Enquanto muitos governos ainda desperdiçam recursos com improviso e manutenção reativa, Minas mostra que gestão eficiente, tecnologia e responsabilidade com o dinheiro público dão resultado. Sob a liderança do governador Romeu Zema (NOVO), Minas Gerais realizou melhorias nas estradas e reduziu em 80% o número de buracos.
O resultado é fruto da adoção de inteligência artificial no monitoramento da malha rodoviária, iniciativa que transformou a forma como o estado identifica problemas, planeja intervenções e executa a manutenção das estradas.

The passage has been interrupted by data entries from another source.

/-- The trap that the D field of a word raises: `k` and `p` say whether the word may write a `k` register or a predicate, `v` whether it may write data. -/
def dstTrap (c : Ctx) (k p v : Bool) (d : Fld) : Option TrapReq :=
  if (k && Fld.isK d) || (p && Fld.isPred d) then none
  else if v ∨ d = 1736 then dstFault c d
  else some { cause := if c.w.idx = 0 ∧ 1536 ≤ d.toNat ∧ d.toNat < 1664 then .queueDirection else .illegalOperand, reg := d.toNat }

/-- A word of one kind of read and no uniform form, as the fields of an element-wise one. -/
def plain (ty : BitVec 4) (d : Fld) (us : List Fld) (cc : BitVec 2) (g : Guard) : Elem :=
  { ty := ty, d := d, us := us.map fun f => ⟨f, false⟩, cc := cc, g := g, uni := false }

/-- The fields of each word whose operands Table 7.3 checks one by one, and what its D may name: a `k` register, a predicate, data. That `vscan` and `vmatch` refuse
`zero` is stated with their results. -/
def opFields (i : Instr) : Option (Elem × Bool × Bool × Bool) :=
  match i with
  | .vmov f => some (elem1 f false, false, false, true)
  | .vshfl f => some (plain f.ty f.d [f.a, f.b] f.cc f.g, false, false, true)
  | .vbcast f => some (plain f.ty f.d [f.a] f.cc f.g, false, false, true)
  | .vperm f => some (plain f.ty f.d [f.a, f.b, f.c] f.cc f.g, false, false, true)
  | .vpack f | .vunpk f => some (plain f.ty f.d [f.a] f.cc f.g, false, false, true)
  | .vred f => some (plain f.ty f.d [f.a] f.cc f.g, true, false, true)
  | .vscan f => if f.d = 1736 then none else some (plain f.ty f.d [f.a] f.cc f.g, false, false, true)
  | .vtopk f => some (plain f.ty f.d [f.a] f.cc f.g, false, false, true)
  | .vballot f => some (plain f.ty f.d [f.a] f.cc f.g, true, true, false)
  | .vmatch f => if f.d = 1736 then none else some (plain f.ty f.d [f.a] f.cc f.g, false, false, true)
  | .amaxr f => some (plain 13 f.d [] f.cc f.g, true, false, true)
  | _ =>
    if isScalar i then none
    else
      match intResult i [], fltResult i [], longResult i [], cmpResult i [], convOf i with
      | some x, _, _, _, _ => some (x.1, false, false, true)
      | _, some x, _, _, _ => some (x.1, false, false, true)
      | _, _, some x, _, _ => some (x.1, false, false, true)
      | _, _, _, some x, _ => some (x.1, false, true, true)
      | _, _, _, _, some v => some ({ ty := v.sty, d := v.d, us := v.us, cc := v.cc, g := v.g, uni := false }, false, false, true)
      | _, _, _, _, _ => none

/-- The entries of a field's queue that the fields before it take (R202). -/
def takenBefore (pre : List SrcUse) (u : SrcUse) : Nat := pre.countP fun x => x.fld.toNat = 1536 + (u.fld.toNat - 1536) % 64

/-! ## Frames -/

/-- The units and parts of the device that a word of a warp that touches registers and its team's queues alone leaves as they were. -/
structure State.sameOutside (s t : State) (w : WarpId) : Prop where
  mgmt    : t.mgmt = s.mgmt
  islands : t.islands = s.islands
  links   : t.links = s.links
  areas   : t.areas = s.areas
  slices  : t.slices = s.slices
  sent    : t.sent = s.sent
  mem     : { t.mem with nextTok := s.mem.nextTok } = s.mem
  bytes   : ∀ a, readCell t.mem.ram.cells a = readCell s.mem.ram.cells a
  hm      : { t.hm with teams := s.hm.teams } = s.hm
  cores   : ∀ n, { t.core n with parts := (s.core n).parts, tender := (s.core n).tender } = s.core n
  teams   : ∀ n, n ≠ w.team → t.team? n = s.team? n
  warps   : ∀ n, n ≠ w.idx → t.warp? { w with idx := n } = s.warp? { w with idx := n }

/-- What a register holds for a program: its data and its uninit marks. -/
def VReg.seen (r : VReg) : Image × Mask := (r.data, r.uninit)

/-- What a word whose one destination field is `d` leaves of its warp: every other `v`, `a`, `k` and `p` register, the tile-control, trap-information and window
registers, the live mask, the active mask and its stacks, and the trap frame. -/
structure Warp.framed (x y : Warp) (access : Bool) (d : Fld) : Prop where
  v     : ∀ n, access = true ∨ d.toNat ≠ n → (y.v[n]?).map VReg.seen = (x.v[n]?).map VReg.seen
  len   : y.v.length = x.v.length
  a     : ∀ n, access = false ∨ d.toNat ≠ n → vget y.a n 0 = vget x.a n 0
  k     : ∀ n, d.toNat ≠ 1664 + n → vget y.k n 0 = vget x.k n 0
  p     : ∀ n, d.toNat ≠ 1728 + n → vget y.p n 0 = vget x.p n 0
  tc    : y.tc = x.tc
  tw    : y.tw = x.tw
  tinfo : y.tinfo = x.tinfo
  live  : y.live = x.live
  m     : y.m = x.m
  rpc   : y.rpc = x.rpc
  stack : y.pstack = x.pstack
  calls : y.cstack = x.cstack
  frame : y.frame = x.frame
  mode  : y.matrix = x.matrix

/-- The destination field of a word that writes one register or queue field and nothing else but fflags and amax. -/
def dataDst : Instr → Option Fld
  | .kmov f | .kclz f | .kpopc f | .vabs f | .vneg f | .vnot f | .vclz f | .vpopc f | .vmov f | .vfabs f | .vfneg f
  | .vpack f | .vunpk f | .vballot f | .vmatch f => some f.d
  | .kmovi f | .vmovi f => some f.d
  | .kadd f | .ksub f | .kmul f | .kdiv f | .kmod f | .kand f | .kor f | .kxor f | .kshl f | .kshr f | .ksar f | .kmin f | .kmax f
  | .vadd f | .vsub f | .vmul f | .vmulh f | .vdiv f | .vadds f | .vsubs f | .vmin f | .vmax f | .vand f | .vor f | .vxor f
  | .vshl f | .vshr f | .vsar f | .vrot f | .vfadd f | .vfsub f | .vfmul f | .vfmin f | .vfmax f => some f.d
  | .kmad f | .ksel f | .vmad f | .vsel f | .vfma f | .vfms f | .vfnma f | .vperm f => some f.d
  | .kcmp f | .vcmp f | .vfcmp f => some f.d
  | .vfclass f => some f.d
  | .vfrcp f | .vfrsq f | .vfsqrt f | .vfexp2 f | .vflog2 f | .vfsin f | .vfcos f | .vftanh f | .vfsig f => some f.d
  | .vfdiv f => some f.d
  | .vcvt f => some f.d
  | .vcvti f => some f.d
  | .vcvtf f => some f.d
  | .vqnt f => some f.d
  | .vdqnt f => some f.d
  | .amaxr f => some f.d
  | .vbcast f => some f.d
  | .vred f | .vscan f => some f.d
  | .vtopk f => some f.d
  | .vmovx f => some f.d
  | _ => none
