-- ==== Sys2Proof/Certificates/Slice0/Obligations.lean ====
section
/-! DEFINITION. The statements for the provers. Each is a claim about the machine; its docstring names the rules of spec/ it formalises. -/

open Sys2Proof Sys2Proof.Machine

/-- O1. For every well-formed instruction of a warp, with every operand at every value its word admits, the decoder reads from the word that encodes it
that instruction. (R255, R258, R261, R264, R265.) -/
def Obligations.RoundTripWords : Prop :=
  ∀ (i : Instr) (w : Word), i.wf = true → encode i = some w → decodeWord w = .ok i

/-- O2. For every well-formed Lighter or Pilot instruction the micro-decoder of its unit reads from the word that encodes it that instruction. (R393,
R399.) -/
def Obligations.RoundTripMicroWords : Prop :=
  (∀ (i : Instr) (w : BitVec 32), i.wf = true → encodeX i = some w → decodeX w = some i) ∧
  (∀ (i : Instr) (w : BitVec 32), i.wf = true → encodeP i = some w → decodeP w = some i)

/-- O3. Words that the spec writes out with their assembly (Examples 9.1, 10.1, 11.1, 11.2, 12.1, 13.1, and the tables of examples) decode to those
instructions: vfadd, rep, vfrcp, vmovi, vcvt, vred, mrmask, mxacc, atom and push. (R255, R265, R284, R291, R309, R322, R345, R349, R354, R374.) -/
def Obligations.DecodeSpecWords : Prop :=
  decodeWord 0x4050280101900000 = .ok (.vfadd { ty := 10, d := 40, a := 8, b := 100, cc := 0, g := ⟨0, false⟩, uni := false }) ∧
  decodeWord 0x058e020200000000 = .ok (.rep { n := 7, sd := 1, sa := 1, sb := 0, sc := 0 }) ∧
  decodeWord 0x48501402a0008000 = .ok (.vfrcp { ty := 10, d := 20, a := 21, la := 2, cc := 0, g := ⟨0, false⟩ }) ∧
  decodeWord 0x2c988a0000000380 = .ok (.vmovi { ty := 3, d := 138, imm := 7, cc := 0, g := ⟨0, false⟩, uni := false }) ∧
  decodeWord 0x60480a0080044500 = .ok (.vcvt { ty := 9, d := 10, a := 4, part := 1, la := 1, sf := false, rm := 0, st := 10, cc := 0, g := ⟨0, false⟩ }) ∧
  decodeWord 0x72d01e0100000100 = .ok (.vred { ty := 10, d := 30, a := 8, ex := false, op := 0, gs := 2, cc := 0, g := ⟨0, false⟩ }) ∧
  decodeWord 0x8406c1c040000800 = .ok (.mrmask { d := 1729, a := 1538, off := 16, g := ⟨0, false⟩ }) ∧
  decodeWord 0x8200000032480980 = .ok (.mxacc { tcd := 0, tca := 1, oe := true, ko := 9, tcb := 2, la := 0, fe := true, fb := 3, g := ⟨0, false⟩ }) ∧
  decodeWord 0xa530079880240080 = .ok (.atom { ty := 6, d := 7, scope := 2, order := 3, off := 4, b := 9, la := 0, sh := false, op := 0, tw := 1, g := ⟨0, false⟩ }) ∧
  decodeWord 0xe006c1d200000500 = .ok (.push { d := 1729, a := 1680, la := 0, e := 10, g := ⟨0, false⟩ })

A ferramenta passou a ser utilizada em maio de 2025, por meio da Secretaria de Estado de Infraestrutura, Mobilidade e Parcerias (SEINFRA) e do Departamento de Estradas de Rodagem de Minas Gerais (DER-MG).
Com isso, Minas se tornou o primeiro estado do país a empregar esse tipo de tecnologia tanto em rodovias estaduais quanto em trechos concedidos.
Antes, o acompanhamento das condições das vias dependia majoritariamente de vistorias manuais. Com o novo modelo, o processo passou a contar com análise automatizada de imagens, permitindo diagnósticos mais frequentes, detalhados e precisos.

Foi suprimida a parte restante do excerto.